[Opening Available records section]
-- ==== Sys2Proof/Machine/Engine.lean ====
section
/-! DEFINITION. The `montgomery_ladder_engine`'s sequencing: the field operations each command does, in the
reference sequence of R138 (DESIGN CHOICE, log 4), when and how many of them over the port left open (log 28), the
ladder's working slots, bit index and swap select (R40, R179), and the FAU handshake seen from the block (R130,
R131). What a command WRITES is its meaning's alone (R98); this file paces it. -/

namespace Sys2Proof.Machine

/-- The scratch element at a place; 0 where none is held yet (log 17). -/
def place (scratch : List Word256) (n : Nat) : Word256 := scratch.getD n 0

/-- The doubling's operations from its sum and difference on (R138, doubling 3 to 9): `a` and `b` are the
places of X+Z and X−Z, `n` the place the first result takes. -/
def doublingTail (a b n : Nat) : List Uop :=
  [⟨.sqr, a, 0⟩, ⟨.sqr, b, 0⟩, ⟨.mul, n, n + 1⟩, ⟨.sub, n, n + 1⟩, ⟨.mului, n + 3, 0⟩,
    ⟨.add, n + 1, n + 4⟩, ⟨.mul, n + 3, n + 5⟩]

/-- Doubling of the point at places `x`, `z`, its first result at place `n` (R138, 9 requests): X' is left
at place n+4 and Z' at place n+8. -/
def doublingSeq (x z n : Nat) : List Uop :=
  [⟨.add, x, z⟩, ⟨.sub, x, z⟩] ++ doublingTail n (n + 1) (n + 2)

/-- Differential addition of the points at places 0, 1 and 2, 3 with x1 at place 4 (R138, 11 requests): X5
is left at place 13 and Z5 at place 15. -/
def diffaddSeq : List Uop :=
  [⟨.add, 0, 1⟩, ⟨.sub, 0, 1⟩, ⟨.add, 2, 3⟩, ⟨.sub, 2, 3⟩, ⟨.mul, 8, 5⟩, ⟨.mul, 7, 6⟩, ⟨.add, 9, 10⟩,
    ⟨.sub, 9, 10⟩, ⟨.sqr, 11, 0⟩, ⟨.sqr, 12, 0⟩, ⟨.mul, 4, 14⟩]

/-- The combined step (R138, 18 requests): the differential addition, then the doubling reusing its sum and
difference at places 5 and 6; X' is left at place 18 and Z' at place 22. -/
def stepSeq : List Uop := diffaddSeq ++ doublingTail 5 6 16

/-- The first pair of the ladder from the raw x at place 0 and 1 at place 1 (R170, R179): x at place 2, then
its doubling, X' at place 7 and Z' at place 11. -/
def initSeq : List Uop := ⟨.copy, 0, 0⟩ :: doublingSeq 2 1 3

/-- TOAFFINE of the point at places `x`, `z` (R178), its inverse at place `n`, the result at place n+1. -/
def affineSeq (x z n : Nat) : List Uop := [⟨.inv, z, 0⟩, ⟨.mul, x, n⟩]

/-- The scratch a combined step of (pm, pp) starts from: the pair swapped by the bit, then x1 (R138, R153). -/
def stepScratch (pm pp : Point) (x1 : Word256) (b : Bool) : List Word256 :=
  let uv := cswap b pm pp
  [uv.1.x, uv.1.z, uv.2.x, uv.2.z, x1]

/-- The class of a scalar for SMUL's timing (R7, R183). -/
def smulClass (k : Word256) : SmulClass :=
  if k = 0 then .zero else if k = 1 then .one else if k = 2 then .two else .bits (bitLen k)

/-- A command's kind for its timing. The last ten instructions are no commands. -/
def kindOf (i : Instr) (l : Latch) : CommandKind :=
  match i with
  | .smul => .smul (smulClass l.k)
  | .pdbl _ => .pdbl
  | .dadd => .dadd
  | .lstep _ => .lstep
  | .linit => .linit
  | .affine => .affine
  | .fauCopy _ | .fauSetui _ | .fauAdd _ _ | .fauSub _ _ | .fauMul _ _ | .fauSqr _ | .fauMului _ _
  | .fauInv _ | .fauIszero _ | .fauEq _ _ => .invalid

/-- The kind of the latched command. -/
def Latch.kind (l : Latch) : CommandKind :=
  match decodeCmd l.word with
  | .ok i => kindOf i l
  | .error _ => .invalid

/-- L of SMUL's general path (R172, R179); no other command has a ladder. -/
def Latch.ladderLength (l : Latch) : Nat :=
  match l.kind with
  | .smul (.bits n) => n
  | .smul .zero | .smul .one | .smul .two | .pdbl | .dadd | .lstep | .linit | .affine | .invalid => 0

/-- Where the engine is in its work. -/
def Engine.point (e : Engine) : IssuePoint where
  kind := e.latch.kind
  stage := e.stage
  bit :=
    match e.stage with
    | .ladder => e.bitIndex.toNat
    | .init | .commit => 0
  left := e.todo.length

/-- The engine comes to a point of its work and waits there: for the command's own share of the latency when all is
done, otherwise for the point's gap (log 5, 28). -/
def Engine.rest (e : Engine) : Engine :=
  { e with
    pause :=
      match e.todo, e.stage with
      | [], .commit => Config.latency e.latch.kind
      | [], .init | [], .ladder | _ :: _, _ => Config.gap e.point }

/-- The scratch, the operations and the stage a command starts with (R138, R174). The last ten are no
commands: the engine never starts them. -/
def planOf (i : Instr) (l : Latch) : List Word256 × List Uop × Stage :=
  match i with
  | .smul =>
    match smulClass l.k with
    | .zero => ([], [], .commit)
    | .one => ([l.xb], [⟨.copy, 0, 0⟩], .commit)
    | .two => ([l.xb, oneWord], initSeq ++ affineSeq 7 11 12, .commit)
    | .bits _ => ([l.xb, oneWord], initSeq, .init)
  | .pdbl .pm => ([l.pmx, l.pmz], doublingSeq 0 1 2, .commit)
  | .pdbl .pp => ([l.ppx, l.ppz], doublingSeq 0 1 2, .commit)
  | .dadd => ([l.pmx, l.pmz, l.ppx, l.ppz, l.xb], diffaddSeq, .commit)
  | .lstep b => (stepScratch l.pm l.pp l.xb b, stepSeq, .commit)
  | .linit => ([l.xb, oneWord], initSeq, .commit)
  | .affine => ([l.pmx, l.pmz], affineSeq 0 1 2, .commit)
  | .fauCopy _ | .fauSetui _ | .fauAdd _ _ | .fauSub _ _ | .fauMul _ _ | .fauSqr _ | .fauMului _ _
  | .fauInv _ | .fauIszero _ | .fauEq _ _ => ([], [], .commit)

/-- The swap select at a command's start: B for LSTEP (R152), otherwise as it was. -/
def Engine.swapAtStart (e : Engine) : Instr → Bool
  | .lstep b => b
  | .smul | .pdbl _ | .dadd | .linit | .affine | .fauCopy _ | .fauSetui _ | .fauAdd _ _ | .fauSub _ _
  | .fauMul _ _ | .fauSqr _ | .fauMului _ _ | .fauInv _ | .fauIszero _ | .fauEq _ _ => e.swapSel

/-- The engine at the start of command `i`: the latch filled and the sequence loaded (R40, R97). -/
def Engine.load (e : Engine) (i : Instr) (l : Latch) : Engine :=
  { e with
    latch := l
    swapSel := e.swapAtStart i
    scratch := (planOf i l).1
    todo := (planOf i l).2.1
    stage := (planOf i l).2.2
    invZero := false }.rest

/-- Load the ladder iteration for bit `n` of the scalar: the swap select takes the bit (R40(e), R152). -/
def Engine.loadIteration (e : Engine) (x1 : Word256) (n : BitVec 9) : Engine :=
  let b := e.latch.k.getLsbD n.toNat
  { e with
    bitIndex := n
    swapSel := b
    scratch := stepScratch e.w0 e.w1 x1 b
    todo := stepSeq
    stage := .ladder }

/-- The first pair is computed: it enters the working slots, and bit L−2 is next (R179(2), (3)). -/
def Engine.enterLadder (e : Engine) : Engine :=
  { e with
    w0 := ⟨place e.scratch 2, place e.scratch 1⟩
    w1 := ⟨place e.scratch 7, place e.scratch 11⟩ }.loadIteration
      (place e.scratch 2) (BitVec.ofNat 9 (e.latch.ladderLength - 2))

/-- An iteration is computed: its pair, swapped back, enters the working slots (R152, R153). -/
def Engine.takePair (e : Engine) : Engine :=
  let r := cswap e.swapSel ⟨place e.scratch 18, place e.scratch 22⟩ ⟨place e.scratch 13, place e.scratch 15⟩
  { e with w0 := r.1, w1 := r.2 }

/-- The loop is over: the even point's conversion is next (R179(4)). -/
def Engine.enterAffine (e : Engine) : Engine :=
  { e with
    scratch := [e.w0.x, e.w0.z]
    todo := affineSeq 0 1 2
    stage := .commit }

/-- The end of an iteration: the next lower bit, or after bit 0 the final conversion (R179). -/
def Engine.closeIteration (e : Engine) : Engine :=
  if e.bitIndex = 0 then e.takePair.enterAffine
  else e.takePair.loadIteration (place e.scratch 4) (e.bitIndex - 1)

/-- The operation code of a requested operation (R121 to R128). -/
def FauOp.code : FauOp → BitVec 4
  | .copy => 0
  | .add => 2
  | .sub => 3
  | .mul => 4
  | .sqr => 5
  | .mului => 6
  | .inv => 7

/-- The request signals of an operation on the scratch (R130). `fau_imm` is a24 for MULUI; signals the
operation does not read are 0 (log 24). -/
def Uop.request (u : Uop) (scratch : List Word256) : FauReq :=
  { op := u.op.code
    a := place scratch u.a
    b :=
      match u.op with
      | .add | .sub | .mul => place scratch u.b
      | .copy | .sqr | .mului | .inv => 0
    imm :=
      match u.op with
      | .mului => Config.a24
      | .copy | .add | .sub | .mul | .sqr | .inv => 0 }

/-- The FAU transaction set to `t`, nothing else changed. -/
def State.setTxn (s : State) (t : FauTxn) : State := { s with fau := { s.fau with txn := t } }

/-- The engine set to `e`, nothing else changed. -/
def State.setEngine (s : State) (e : Engine) : State := { s with engine := e }

/-- The response signals are those of one edge only (R130). -/
def State.clearRsp (s : State) : State := { s with fau := { s.fau with rsp := none } }

/-- What the FAU answers to an operation of the engine's sequence: result and `fau_err` (R121 to R128). -/
def uopValue (u : Uop) (scratch : List Word256) : Word256 × Bool :=
  match u.op with
  | .copy => (fieldCopy (place scratch u.a), false)
  | .add => (fieldAdd (place scratch u.a) (place scratch u.b), false)
  | .sub => (fieldSub (place scratch u.a) (place scratch u.b), false)
  | .mul => (fieldMul (place scratch u.a) (place scratch u.b), false)
  | .sqr => (fieldSqr (place scratch u.a), false)
  | .mului => (fieldMului (place scratch u.a) Config.a24, false)
  | .inv => fieldInv (place scratch u.a)

/-- The engine accepts an answer (R130): its result is the next scratch element. On `fau_err` the zero Z is
remembered and the result word ignored, 0 standing in its place (R182); the operation after INV is still
done, so that the sequence does not depend on the answer (R183; DESIGN CHOICE, log 4). -/
def Engine.take (e : Engine) (r : FauRsp) : Engine :=
  { e with
    scratch := e.scratch ++ [if r.err then 0 else r.res]
    todo := e.todo.tail
    invZero := e.invZero || r.err }

/-- A response reaches the engine while it runs, which then waits at its next point; in IDLE it stands on the port
only. That the engine's next move is a later edge's is the model's choice (log 28). -/
def State.absorb (s : State) : State :=
  match s.status.busy, s.fau.rsp with
  | true, some r => s.setEngine (s.engine.take r).rest
  | _, _ => s

/-- A move that takes no edge: a field operation done without the port, or the passage to the next stretch. None while
the engine waits, when the next operation is to be requested, and at the end of the sequence (log 28). -/
def Engine.freeMove (e : Engine) : Option Engine :=
  if e.pause ≠ 0 then none
  else
    match e.todo with
    | u :: _ =>
      if Config.onPort e.point then none
      else some (e.take ⟨(uopValue u e.scratch).1, (uopValue u e.scratch).2⟩).rest
    | [] =>
      match e.stage with
      | .init => some e.enterLadder.rest
      | .ladder => some e.closeIteration.rest
      | .commit => none

/-- At most how many moves are left: 19 for a ladder iteration, 3 from the last iteration's end on, and 512 bit
indexes. -/
def Engine.movesLeft (e : Engine) : Nat :=
  e.todo.length +
    match e.stage with
    | .commit => 0
    | .ladder => 19 * e.bitIndex.toNat + 3
    | .init => 19 * 512 + 3

/-- The engine after as many as `n` moves that take no edge. -/
def Engine.settleFor : Nat → Engine → Engine
  | 0, e => e
  | n + 1, e =>
    match e.freeMove with
    | some f => f.settleFor n
    | none => e

/-- The engine after all moves it makes without an edge in between. -/
def Engine.settle (e : Engine) : Engine := e.settleFor e.movesLeft

/-- The sequence and the latency are over (R98). -/
def Engine.atEnd (e : Engine) : Bool := e.todo.isEmpty && e.stage == .commit && e.pause == 0

/-- The engine is at its completion edge: no request open, and no move or wait left (R98). -/
def State.commitDue (s : State) : Bool := s.status.busy && s.fau.txn == .idle && s.engine.settle.atEnd

/-- The state a command completes in: the engine's last moves made, the response signals of the edge before gone. -/
def State.settled (s : State) : State := s.clearRsp.setEngine s.engine.settle

/-- The engine's own step at an edge in phase RUN with no transaction open, where no completion is due: its moves, and
then the next request presented (R131), or one edge of its wait. When the spec leaves requests and latency
open, this is the model's choice of how they are spaced (R138, S12; DESIGN CHOICE, log 28). -/
def State.engineTurn (s : State) : State :=
  let e := s.engine.settle
  match e.pause, e.todo with
  | n + 1, _ => s.setEngine { e with pause := n }
  | 0, u :: _ => (s.setEngine e).setTxn (.presented (u.request e.scratch) (Config.fauWait s.edge))
  | 0, [] => s.setEngine e

end Sys2Proof.Machine
end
[Closing Available records section]
Quote every line from the beginning of the entries up to and including the line that contains "(log 17). -/".

-- ==== Sys2Proof/Machine/Engine.lean ====
section
/-! DEFINITION. The `montgomery_ladder_engine`'s sequencing: the field operations each command does, in the
reference sequence of R138 (DESIGN CHOICE, log 4), when and how many of them over the port left open (log 28), the
ladder's working slots, bit index and swap select (R40, R179), and the FAU handshake seen from the block (R130,
R131). What a command WRITES is its meaning's alone (R98); this file paces it. -/

namespace Sys2Proof.Machine

/-- The scratch element at a place; 0 where none is held yet (log 17). -/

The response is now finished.